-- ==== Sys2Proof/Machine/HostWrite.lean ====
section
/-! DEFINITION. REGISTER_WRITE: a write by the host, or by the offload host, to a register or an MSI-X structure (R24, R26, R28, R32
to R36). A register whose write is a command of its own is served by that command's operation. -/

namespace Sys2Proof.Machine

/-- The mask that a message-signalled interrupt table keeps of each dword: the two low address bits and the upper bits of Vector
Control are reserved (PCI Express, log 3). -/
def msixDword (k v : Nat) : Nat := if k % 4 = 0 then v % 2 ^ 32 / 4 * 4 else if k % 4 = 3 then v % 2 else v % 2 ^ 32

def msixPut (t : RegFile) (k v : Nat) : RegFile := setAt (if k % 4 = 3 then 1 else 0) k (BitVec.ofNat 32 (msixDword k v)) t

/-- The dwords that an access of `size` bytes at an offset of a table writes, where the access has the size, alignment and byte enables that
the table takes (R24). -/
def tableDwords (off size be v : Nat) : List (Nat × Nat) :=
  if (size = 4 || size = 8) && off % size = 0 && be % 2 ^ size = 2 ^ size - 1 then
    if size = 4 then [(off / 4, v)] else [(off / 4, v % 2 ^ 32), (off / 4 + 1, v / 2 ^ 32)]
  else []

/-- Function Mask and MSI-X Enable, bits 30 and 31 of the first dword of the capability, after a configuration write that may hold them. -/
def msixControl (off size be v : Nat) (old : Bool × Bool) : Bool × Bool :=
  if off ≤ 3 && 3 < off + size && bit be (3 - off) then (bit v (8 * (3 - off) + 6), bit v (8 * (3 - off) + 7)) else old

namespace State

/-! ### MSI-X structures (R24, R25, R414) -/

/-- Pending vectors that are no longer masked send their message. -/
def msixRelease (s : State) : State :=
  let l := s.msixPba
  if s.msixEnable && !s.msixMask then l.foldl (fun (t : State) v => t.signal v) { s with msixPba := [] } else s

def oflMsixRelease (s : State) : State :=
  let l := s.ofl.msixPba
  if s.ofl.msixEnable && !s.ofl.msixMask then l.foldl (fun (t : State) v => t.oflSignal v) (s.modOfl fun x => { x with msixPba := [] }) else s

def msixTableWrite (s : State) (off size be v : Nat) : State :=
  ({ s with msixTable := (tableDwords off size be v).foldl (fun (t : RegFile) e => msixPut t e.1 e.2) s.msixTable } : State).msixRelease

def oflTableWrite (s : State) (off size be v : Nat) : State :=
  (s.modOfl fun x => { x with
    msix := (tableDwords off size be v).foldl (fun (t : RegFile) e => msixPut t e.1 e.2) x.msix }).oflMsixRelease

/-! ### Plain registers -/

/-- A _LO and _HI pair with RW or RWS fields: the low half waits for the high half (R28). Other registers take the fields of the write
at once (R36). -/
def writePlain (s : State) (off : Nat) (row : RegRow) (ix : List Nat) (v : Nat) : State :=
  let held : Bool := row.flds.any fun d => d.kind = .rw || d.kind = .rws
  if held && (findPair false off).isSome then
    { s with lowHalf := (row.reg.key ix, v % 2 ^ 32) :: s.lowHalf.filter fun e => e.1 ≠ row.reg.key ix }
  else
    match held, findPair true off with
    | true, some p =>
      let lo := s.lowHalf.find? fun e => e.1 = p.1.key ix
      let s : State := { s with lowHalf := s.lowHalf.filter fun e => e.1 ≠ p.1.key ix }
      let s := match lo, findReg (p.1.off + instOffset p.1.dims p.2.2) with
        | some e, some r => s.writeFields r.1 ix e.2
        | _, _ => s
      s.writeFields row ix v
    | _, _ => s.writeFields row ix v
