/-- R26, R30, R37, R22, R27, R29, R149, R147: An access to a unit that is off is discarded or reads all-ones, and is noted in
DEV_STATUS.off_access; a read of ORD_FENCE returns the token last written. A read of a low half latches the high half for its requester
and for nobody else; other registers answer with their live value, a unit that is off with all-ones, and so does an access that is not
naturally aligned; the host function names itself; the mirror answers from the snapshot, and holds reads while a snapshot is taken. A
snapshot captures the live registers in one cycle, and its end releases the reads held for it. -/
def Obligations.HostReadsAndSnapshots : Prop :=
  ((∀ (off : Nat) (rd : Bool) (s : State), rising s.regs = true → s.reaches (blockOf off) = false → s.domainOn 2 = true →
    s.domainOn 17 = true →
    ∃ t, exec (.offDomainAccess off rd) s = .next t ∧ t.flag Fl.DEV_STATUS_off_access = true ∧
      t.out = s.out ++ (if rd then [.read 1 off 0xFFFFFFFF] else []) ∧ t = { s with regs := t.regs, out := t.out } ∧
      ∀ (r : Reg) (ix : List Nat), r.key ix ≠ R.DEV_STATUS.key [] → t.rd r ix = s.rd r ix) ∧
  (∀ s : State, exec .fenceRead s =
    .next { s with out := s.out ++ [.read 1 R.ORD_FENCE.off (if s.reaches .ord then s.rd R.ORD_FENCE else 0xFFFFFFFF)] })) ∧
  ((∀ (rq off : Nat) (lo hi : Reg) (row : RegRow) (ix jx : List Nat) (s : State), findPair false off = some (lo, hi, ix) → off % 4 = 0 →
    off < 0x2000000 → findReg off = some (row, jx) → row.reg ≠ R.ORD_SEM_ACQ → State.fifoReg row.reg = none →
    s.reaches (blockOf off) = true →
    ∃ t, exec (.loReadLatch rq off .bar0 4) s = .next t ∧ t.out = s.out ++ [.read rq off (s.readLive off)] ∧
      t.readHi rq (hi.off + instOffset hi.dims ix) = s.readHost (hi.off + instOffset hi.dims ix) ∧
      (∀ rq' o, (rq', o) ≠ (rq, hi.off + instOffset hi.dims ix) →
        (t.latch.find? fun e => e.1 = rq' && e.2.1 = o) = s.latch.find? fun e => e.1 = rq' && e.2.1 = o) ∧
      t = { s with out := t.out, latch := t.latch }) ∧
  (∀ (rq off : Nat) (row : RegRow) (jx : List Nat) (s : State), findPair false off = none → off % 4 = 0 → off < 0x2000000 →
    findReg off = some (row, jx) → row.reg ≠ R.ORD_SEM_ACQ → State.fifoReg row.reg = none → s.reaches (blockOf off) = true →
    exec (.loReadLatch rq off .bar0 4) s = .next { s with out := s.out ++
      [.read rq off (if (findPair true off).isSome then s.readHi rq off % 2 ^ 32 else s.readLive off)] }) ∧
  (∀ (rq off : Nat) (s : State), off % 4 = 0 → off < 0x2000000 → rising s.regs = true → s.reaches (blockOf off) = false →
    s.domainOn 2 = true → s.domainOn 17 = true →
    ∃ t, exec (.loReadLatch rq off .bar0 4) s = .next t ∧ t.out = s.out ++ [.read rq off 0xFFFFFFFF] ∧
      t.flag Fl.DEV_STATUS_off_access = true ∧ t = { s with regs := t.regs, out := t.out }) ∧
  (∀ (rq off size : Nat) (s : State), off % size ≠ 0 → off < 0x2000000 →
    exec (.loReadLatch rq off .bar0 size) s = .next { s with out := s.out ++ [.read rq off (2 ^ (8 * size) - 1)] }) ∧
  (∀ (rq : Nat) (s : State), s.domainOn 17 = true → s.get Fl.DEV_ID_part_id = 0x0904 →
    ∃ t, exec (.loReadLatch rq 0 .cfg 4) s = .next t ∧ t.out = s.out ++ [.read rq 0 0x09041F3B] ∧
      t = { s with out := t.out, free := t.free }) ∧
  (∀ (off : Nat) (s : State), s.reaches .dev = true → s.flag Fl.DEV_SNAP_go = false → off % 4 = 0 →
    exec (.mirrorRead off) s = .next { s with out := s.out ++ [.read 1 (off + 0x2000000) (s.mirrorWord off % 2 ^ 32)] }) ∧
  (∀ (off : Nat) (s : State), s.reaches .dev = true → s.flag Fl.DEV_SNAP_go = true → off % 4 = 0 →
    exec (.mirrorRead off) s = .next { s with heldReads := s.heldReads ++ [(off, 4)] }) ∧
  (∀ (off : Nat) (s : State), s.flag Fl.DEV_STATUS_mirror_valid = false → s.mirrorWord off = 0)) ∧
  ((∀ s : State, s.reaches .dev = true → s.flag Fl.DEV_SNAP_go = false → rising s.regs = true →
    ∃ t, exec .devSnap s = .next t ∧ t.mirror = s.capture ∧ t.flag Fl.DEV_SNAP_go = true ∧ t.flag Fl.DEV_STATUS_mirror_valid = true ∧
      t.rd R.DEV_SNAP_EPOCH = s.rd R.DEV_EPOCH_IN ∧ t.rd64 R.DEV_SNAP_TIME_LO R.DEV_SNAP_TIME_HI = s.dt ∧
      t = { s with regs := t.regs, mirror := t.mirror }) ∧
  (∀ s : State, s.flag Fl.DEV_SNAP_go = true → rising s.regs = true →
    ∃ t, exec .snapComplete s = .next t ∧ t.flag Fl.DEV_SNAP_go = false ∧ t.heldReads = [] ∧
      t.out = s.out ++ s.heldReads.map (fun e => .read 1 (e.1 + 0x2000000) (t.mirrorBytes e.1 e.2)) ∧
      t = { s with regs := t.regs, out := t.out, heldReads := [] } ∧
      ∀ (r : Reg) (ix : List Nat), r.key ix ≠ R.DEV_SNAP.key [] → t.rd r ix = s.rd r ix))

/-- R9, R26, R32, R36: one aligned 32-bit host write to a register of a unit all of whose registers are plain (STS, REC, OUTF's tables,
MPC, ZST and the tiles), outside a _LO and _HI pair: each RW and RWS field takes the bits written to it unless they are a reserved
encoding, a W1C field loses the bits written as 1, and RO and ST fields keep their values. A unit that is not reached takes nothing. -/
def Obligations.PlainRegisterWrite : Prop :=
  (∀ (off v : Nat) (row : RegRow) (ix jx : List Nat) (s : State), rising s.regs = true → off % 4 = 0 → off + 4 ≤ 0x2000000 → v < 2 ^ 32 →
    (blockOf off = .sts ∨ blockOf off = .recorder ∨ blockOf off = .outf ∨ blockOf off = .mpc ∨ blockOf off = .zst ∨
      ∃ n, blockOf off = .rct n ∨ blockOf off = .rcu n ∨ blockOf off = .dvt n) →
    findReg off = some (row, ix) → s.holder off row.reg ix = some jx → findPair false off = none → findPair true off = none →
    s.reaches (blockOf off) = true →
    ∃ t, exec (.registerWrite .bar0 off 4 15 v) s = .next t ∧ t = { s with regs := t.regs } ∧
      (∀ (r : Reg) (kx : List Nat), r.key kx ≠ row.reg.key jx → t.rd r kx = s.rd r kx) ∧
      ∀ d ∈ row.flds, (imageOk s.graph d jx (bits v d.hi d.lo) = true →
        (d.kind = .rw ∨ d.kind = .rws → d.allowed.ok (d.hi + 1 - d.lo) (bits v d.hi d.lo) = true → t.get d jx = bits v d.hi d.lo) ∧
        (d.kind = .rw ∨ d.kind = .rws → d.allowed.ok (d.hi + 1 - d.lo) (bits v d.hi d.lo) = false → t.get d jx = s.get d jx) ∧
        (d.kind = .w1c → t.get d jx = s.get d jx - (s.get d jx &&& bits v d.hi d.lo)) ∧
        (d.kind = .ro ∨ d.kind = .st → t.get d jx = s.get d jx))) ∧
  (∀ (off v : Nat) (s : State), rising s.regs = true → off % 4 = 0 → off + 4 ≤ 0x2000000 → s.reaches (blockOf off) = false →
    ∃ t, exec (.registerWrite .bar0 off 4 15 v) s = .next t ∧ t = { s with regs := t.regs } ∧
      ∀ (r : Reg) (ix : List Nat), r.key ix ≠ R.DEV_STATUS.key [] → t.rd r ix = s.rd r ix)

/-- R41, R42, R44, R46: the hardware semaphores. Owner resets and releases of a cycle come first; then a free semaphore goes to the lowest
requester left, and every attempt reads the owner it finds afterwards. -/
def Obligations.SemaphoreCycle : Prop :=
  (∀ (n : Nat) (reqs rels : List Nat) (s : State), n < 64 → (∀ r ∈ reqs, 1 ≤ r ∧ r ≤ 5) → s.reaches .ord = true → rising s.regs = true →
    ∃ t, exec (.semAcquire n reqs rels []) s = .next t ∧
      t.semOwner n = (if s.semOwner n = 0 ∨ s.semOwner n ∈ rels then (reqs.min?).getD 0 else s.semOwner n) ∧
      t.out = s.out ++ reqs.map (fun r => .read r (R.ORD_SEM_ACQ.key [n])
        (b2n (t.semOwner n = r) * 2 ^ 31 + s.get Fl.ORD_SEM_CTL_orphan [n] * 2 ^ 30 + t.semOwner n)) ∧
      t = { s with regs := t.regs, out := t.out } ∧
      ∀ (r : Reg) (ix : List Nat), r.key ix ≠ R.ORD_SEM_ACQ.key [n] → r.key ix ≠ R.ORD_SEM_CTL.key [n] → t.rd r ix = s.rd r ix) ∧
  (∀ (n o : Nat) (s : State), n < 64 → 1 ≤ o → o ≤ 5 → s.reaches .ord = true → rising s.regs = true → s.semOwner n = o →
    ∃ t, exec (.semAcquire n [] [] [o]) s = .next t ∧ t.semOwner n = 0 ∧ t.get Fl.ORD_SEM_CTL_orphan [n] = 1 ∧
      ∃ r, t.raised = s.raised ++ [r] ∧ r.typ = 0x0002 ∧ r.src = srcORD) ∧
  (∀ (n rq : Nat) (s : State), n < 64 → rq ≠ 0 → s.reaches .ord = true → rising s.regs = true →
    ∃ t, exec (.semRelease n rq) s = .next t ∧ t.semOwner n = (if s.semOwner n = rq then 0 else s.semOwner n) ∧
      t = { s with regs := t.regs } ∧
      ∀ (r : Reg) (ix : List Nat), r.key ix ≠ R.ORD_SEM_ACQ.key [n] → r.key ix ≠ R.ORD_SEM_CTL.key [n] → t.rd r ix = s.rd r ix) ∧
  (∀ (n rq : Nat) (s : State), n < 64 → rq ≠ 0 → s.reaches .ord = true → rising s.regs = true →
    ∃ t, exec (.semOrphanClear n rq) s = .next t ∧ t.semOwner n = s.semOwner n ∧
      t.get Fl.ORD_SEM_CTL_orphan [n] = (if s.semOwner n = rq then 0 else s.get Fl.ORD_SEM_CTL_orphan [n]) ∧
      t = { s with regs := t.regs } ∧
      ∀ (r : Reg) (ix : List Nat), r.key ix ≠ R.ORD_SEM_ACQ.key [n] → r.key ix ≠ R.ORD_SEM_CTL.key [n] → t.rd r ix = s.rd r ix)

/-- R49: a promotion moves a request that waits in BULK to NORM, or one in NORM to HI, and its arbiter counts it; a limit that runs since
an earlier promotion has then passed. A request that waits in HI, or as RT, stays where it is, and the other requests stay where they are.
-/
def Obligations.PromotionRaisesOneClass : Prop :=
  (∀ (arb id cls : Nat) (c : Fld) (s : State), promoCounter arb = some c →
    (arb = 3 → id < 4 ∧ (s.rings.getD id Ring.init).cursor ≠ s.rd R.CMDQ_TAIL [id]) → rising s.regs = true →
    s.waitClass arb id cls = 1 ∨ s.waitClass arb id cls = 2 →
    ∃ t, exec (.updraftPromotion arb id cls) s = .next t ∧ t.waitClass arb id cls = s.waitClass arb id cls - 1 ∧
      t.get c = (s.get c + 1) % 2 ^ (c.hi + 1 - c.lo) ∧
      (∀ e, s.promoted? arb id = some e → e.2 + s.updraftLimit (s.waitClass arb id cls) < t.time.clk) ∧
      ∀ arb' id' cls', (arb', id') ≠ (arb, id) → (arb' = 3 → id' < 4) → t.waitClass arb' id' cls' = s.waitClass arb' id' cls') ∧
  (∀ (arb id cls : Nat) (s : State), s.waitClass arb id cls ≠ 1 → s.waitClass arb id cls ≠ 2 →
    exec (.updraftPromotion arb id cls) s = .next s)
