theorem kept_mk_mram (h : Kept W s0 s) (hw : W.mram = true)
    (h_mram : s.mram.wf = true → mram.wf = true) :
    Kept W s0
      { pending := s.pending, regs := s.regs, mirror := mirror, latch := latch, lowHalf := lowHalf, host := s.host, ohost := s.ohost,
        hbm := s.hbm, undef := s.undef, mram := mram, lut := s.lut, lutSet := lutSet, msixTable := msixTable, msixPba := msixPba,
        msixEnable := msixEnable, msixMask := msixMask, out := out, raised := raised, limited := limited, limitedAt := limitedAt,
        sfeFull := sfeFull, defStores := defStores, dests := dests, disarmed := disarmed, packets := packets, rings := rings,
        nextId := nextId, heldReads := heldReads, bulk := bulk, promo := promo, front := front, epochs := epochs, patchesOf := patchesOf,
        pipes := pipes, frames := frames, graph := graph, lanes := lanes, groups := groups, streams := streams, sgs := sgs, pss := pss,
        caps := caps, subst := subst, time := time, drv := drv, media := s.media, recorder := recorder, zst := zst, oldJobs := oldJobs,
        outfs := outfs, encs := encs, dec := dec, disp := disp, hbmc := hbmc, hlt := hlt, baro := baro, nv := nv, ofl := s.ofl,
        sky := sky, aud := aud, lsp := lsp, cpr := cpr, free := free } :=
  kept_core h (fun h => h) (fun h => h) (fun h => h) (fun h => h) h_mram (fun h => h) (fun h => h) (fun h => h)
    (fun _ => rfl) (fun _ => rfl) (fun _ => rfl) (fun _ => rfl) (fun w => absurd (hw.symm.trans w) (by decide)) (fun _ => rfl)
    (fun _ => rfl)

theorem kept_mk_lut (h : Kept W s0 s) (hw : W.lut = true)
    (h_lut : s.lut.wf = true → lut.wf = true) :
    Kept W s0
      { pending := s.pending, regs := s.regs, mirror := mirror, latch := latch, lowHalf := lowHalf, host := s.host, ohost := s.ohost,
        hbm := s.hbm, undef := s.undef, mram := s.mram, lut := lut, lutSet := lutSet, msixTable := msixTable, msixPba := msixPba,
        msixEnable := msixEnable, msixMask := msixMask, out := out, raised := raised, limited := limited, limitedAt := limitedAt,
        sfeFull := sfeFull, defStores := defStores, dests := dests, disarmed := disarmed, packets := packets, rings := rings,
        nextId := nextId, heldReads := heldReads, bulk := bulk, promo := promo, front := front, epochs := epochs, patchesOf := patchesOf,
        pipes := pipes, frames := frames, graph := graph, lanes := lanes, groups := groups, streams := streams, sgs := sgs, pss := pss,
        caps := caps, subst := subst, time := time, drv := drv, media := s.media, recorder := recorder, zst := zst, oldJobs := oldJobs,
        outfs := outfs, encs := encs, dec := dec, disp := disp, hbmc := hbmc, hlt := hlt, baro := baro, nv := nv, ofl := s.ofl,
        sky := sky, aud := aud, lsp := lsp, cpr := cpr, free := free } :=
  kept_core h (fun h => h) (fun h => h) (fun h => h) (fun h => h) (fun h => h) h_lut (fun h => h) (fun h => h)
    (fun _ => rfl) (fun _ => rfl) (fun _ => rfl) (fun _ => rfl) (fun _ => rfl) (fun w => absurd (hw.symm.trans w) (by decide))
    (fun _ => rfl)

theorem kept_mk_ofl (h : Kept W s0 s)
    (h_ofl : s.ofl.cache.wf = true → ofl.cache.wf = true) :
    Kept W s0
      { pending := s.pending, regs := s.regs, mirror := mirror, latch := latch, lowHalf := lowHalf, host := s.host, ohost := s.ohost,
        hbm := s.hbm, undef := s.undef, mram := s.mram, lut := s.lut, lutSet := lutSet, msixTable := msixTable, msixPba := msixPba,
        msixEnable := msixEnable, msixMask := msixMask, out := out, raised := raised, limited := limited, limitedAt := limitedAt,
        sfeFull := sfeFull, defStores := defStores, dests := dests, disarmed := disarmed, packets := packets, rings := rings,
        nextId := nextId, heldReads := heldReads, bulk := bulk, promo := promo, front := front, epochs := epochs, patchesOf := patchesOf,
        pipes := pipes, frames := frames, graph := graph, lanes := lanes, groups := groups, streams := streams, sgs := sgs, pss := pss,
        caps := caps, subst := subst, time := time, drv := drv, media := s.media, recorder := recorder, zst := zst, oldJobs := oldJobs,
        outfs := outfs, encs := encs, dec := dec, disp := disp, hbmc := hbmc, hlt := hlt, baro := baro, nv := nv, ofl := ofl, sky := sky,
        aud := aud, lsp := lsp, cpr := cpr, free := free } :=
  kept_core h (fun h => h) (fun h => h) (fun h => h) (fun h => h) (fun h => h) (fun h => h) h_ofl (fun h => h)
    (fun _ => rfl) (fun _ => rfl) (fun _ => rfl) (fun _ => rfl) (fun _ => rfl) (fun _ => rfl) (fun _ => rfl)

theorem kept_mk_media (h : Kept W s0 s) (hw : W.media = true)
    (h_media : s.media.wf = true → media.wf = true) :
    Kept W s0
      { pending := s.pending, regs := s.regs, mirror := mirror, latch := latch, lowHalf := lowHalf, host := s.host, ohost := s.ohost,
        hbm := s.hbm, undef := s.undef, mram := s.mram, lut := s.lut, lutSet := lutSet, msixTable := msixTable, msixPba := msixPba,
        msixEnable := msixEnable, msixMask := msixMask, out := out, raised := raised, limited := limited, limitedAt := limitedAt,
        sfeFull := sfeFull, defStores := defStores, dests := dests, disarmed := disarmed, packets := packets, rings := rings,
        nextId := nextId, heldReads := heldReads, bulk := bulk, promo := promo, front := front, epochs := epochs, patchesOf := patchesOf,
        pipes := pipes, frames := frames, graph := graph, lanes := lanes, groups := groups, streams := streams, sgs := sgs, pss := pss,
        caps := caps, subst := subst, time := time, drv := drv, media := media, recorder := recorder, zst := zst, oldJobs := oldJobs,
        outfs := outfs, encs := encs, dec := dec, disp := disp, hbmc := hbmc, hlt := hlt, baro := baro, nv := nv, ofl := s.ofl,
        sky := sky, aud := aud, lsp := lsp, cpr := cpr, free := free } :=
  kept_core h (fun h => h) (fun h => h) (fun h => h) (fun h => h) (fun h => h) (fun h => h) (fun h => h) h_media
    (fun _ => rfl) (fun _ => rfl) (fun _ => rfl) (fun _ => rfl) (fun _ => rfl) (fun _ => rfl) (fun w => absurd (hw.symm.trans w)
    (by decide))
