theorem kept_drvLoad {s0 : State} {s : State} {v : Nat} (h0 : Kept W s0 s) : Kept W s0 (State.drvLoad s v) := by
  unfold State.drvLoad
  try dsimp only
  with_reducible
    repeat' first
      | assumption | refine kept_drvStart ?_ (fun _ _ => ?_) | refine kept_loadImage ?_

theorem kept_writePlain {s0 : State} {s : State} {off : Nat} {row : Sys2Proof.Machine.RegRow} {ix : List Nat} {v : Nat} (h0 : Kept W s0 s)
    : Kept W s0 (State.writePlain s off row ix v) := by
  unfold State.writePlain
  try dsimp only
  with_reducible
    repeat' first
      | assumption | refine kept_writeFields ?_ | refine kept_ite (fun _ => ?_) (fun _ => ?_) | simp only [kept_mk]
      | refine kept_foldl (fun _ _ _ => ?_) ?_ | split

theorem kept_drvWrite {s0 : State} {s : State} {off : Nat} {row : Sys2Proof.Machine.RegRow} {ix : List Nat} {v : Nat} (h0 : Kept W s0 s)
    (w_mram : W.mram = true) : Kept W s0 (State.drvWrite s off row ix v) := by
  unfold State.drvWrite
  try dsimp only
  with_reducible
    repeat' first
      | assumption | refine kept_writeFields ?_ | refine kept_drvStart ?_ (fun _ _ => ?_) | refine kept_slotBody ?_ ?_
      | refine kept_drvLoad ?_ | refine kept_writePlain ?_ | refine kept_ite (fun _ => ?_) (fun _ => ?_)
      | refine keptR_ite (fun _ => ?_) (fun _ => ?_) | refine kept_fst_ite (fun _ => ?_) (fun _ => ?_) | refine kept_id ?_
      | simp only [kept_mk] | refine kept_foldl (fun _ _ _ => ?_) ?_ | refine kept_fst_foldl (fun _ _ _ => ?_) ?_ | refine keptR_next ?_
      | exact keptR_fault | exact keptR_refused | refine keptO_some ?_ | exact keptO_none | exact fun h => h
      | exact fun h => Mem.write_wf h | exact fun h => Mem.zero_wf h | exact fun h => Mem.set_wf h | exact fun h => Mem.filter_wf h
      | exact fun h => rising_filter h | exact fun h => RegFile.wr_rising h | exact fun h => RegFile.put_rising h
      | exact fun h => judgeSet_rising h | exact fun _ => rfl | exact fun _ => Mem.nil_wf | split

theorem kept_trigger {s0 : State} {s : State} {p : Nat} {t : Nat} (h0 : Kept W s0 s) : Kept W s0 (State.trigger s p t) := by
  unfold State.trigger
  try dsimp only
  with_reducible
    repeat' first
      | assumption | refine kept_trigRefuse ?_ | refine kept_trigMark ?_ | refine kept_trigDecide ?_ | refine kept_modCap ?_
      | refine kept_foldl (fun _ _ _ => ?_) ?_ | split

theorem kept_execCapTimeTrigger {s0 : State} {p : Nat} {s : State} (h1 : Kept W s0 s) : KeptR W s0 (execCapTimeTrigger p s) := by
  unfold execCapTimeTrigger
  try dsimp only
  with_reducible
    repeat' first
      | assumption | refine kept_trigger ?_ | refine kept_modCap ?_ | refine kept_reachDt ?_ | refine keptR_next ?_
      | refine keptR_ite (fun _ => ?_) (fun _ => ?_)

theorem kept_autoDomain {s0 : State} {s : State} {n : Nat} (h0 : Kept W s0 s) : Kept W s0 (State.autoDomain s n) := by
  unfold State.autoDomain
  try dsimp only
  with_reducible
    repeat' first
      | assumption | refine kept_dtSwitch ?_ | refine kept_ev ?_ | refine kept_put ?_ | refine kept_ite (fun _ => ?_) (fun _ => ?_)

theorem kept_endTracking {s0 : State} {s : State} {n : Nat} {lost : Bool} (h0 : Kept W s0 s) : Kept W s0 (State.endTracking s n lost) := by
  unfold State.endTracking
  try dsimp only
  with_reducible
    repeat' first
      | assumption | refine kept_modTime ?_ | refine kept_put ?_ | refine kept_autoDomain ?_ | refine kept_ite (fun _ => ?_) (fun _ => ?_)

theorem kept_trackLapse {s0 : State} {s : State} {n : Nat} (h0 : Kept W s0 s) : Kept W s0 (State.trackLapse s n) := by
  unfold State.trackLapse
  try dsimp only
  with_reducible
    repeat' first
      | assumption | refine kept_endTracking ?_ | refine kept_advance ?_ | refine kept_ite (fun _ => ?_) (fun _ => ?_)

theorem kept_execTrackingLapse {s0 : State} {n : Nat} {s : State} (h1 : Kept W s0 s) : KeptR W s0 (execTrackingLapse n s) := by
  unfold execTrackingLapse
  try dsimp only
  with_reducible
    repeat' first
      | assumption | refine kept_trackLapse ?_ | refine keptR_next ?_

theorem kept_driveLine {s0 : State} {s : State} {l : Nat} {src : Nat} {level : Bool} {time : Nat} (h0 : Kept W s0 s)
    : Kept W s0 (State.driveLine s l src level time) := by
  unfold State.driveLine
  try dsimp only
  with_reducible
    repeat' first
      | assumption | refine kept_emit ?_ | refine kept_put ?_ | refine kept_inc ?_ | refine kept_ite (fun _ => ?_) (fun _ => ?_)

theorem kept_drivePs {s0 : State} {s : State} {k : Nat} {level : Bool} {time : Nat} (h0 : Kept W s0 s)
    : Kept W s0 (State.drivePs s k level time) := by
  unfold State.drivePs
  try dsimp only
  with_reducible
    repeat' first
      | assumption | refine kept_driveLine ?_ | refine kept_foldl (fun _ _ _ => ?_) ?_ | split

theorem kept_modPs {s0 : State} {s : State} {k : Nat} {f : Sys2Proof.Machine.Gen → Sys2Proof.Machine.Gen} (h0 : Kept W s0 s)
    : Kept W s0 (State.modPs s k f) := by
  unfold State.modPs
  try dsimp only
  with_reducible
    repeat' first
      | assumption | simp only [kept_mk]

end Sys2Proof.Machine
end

> **What is needed**:
Only the lines from the one with "assumption | simp only [kept_mk]" through the end of the data should be printed, each exactly as it appears.

> **Task response**:
      | assumption | simp only [kept_mk]

end Sys2Proof.Machine
end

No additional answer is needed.